───── Exercise data
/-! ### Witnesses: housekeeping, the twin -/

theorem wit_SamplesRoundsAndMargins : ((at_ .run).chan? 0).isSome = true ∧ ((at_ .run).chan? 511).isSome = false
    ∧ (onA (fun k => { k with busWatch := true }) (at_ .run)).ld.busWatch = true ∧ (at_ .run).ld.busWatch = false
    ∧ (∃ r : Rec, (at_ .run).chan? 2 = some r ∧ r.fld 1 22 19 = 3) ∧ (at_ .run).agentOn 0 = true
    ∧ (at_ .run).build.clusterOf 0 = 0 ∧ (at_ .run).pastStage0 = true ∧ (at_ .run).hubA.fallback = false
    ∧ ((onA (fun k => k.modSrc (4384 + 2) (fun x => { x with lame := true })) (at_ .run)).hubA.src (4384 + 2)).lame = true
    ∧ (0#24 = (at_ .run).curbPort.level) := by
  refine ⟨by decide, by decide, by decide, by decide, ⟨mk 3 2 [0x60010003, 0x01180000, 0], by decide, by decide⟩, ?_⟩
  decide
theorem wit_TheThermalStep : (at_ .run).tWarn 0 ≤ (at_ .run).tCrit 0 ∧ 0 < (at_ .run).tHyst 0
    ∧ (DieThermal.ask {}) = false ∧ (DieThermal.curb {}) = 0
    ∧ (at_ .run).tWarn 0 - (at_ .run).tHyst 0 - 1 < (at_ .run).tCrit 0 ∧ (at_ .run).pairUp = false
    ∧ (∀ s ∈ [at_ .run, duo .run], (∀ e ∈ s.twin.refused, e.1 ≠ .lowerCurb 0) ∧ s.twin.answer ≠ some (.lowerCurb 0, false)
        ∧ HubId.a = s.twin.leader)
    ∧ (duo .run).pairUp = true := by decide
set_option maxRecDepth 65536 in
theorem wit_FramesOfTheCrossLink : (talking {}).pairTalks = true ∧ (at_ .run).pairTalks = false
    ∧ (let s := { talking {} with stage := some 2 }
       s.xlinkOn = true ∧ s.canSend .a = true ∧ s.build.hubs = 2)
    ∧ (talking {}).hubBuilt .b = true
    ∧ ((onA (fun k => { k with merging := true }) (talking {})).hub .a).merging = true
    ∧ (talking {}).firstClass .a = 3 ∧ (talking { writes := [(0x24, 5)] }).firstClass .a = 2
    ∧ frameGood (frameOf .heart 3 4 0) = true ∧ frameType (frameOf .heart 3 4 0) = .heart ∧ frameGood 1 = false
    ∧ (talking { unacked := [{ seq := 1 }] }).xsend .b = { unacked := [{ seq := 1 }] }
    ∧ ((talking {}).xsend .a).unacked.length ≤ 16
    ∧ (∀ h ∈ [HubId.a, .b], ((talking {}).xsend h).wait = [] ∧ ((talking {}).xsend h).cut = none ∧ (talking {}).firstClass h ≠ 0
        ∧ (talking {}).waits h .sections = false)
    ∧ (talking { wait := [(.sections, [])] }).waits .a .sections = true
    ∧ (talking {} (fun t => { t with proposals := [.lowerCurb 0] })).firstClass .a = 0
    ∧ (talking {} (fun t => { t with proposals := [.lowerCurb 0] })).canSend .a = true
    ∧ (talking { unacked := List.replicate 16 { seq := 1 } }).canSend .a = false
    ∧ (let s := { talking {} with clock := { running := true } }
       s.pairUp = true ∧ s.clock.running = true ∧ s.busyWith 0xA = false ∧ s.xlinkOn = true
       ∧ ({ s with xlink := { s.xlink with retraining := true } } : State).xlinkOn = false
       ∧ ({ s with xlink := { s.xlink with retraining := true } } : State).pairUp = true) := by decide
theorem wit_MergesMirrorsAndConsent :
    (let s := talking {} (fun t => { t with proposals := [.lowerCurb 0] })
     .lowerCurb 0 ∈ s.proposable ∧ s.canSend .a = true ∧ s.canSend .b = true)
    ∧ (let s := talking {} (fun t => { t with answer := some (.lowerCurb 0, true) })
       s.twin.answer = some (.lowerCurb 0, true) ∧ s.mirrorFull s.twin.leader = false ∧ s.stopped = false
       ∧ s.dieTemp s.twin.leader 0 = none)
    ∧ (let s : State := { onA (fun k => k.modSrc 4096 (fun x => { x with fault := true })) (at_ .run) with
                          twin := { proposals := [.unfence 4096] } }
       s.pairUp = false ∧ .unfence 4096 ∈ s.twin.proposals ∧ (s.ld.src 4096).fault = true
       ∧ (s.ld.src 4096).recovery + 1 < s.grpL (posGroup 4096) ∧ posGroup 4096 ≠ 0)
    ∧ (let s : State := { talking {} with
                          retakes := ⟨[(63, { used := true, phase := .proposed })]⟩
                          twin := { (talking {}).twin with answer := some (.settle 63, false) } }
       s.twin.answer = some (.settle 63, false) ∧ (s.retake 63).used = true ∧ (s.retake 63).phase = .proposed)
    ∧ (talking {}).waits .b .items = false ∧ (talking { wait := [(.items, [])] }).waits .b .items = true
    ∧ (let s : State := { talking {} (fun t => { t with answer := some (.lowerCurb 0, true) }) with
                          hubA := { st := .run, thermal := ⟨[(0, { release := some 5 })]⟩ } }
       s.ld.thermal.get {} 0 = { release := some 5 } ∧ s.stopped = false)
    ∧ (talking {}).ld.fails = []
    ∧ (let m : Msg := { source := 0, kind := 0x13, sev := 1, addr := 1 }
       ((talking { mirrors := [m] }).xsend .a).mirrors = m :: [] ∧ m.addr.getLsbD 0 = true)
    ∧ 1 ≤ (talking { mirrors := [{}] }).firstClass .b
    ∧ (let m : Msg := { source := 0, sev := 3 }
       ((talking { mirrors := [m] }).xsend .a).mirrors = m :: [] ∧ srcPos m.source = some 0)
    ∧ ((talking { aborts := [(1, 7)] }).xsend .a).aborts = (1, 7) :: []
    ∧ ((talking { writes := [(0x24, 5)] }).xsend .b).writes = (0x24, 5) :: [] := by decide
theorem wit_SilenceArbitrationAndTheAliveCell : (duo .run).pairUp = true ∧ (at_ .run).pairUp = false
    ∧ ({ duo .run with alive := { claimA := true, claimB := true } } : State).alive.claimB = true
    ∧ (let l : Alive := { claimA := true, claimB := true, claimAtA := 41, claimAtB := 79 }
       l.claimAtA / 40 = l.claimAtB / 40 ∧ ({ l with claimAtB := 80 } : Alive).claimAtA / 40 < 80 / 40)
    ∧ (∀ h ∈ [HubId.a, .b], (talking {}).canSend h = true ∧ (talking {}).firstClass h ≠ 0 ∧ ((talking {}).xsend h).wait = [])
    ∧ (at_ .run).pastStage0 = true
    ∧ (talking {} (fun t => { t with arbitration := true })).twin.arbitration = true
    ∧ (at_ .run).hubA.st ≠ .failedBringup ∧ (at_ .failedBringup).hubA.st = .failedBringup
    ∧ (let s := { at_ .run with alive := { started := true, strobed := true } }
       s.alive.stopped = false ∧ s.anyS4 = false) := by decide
──────────
**Your task**
How many lines of the data contain "xlinkOn"? Work it out and give only the number.

**Result**
3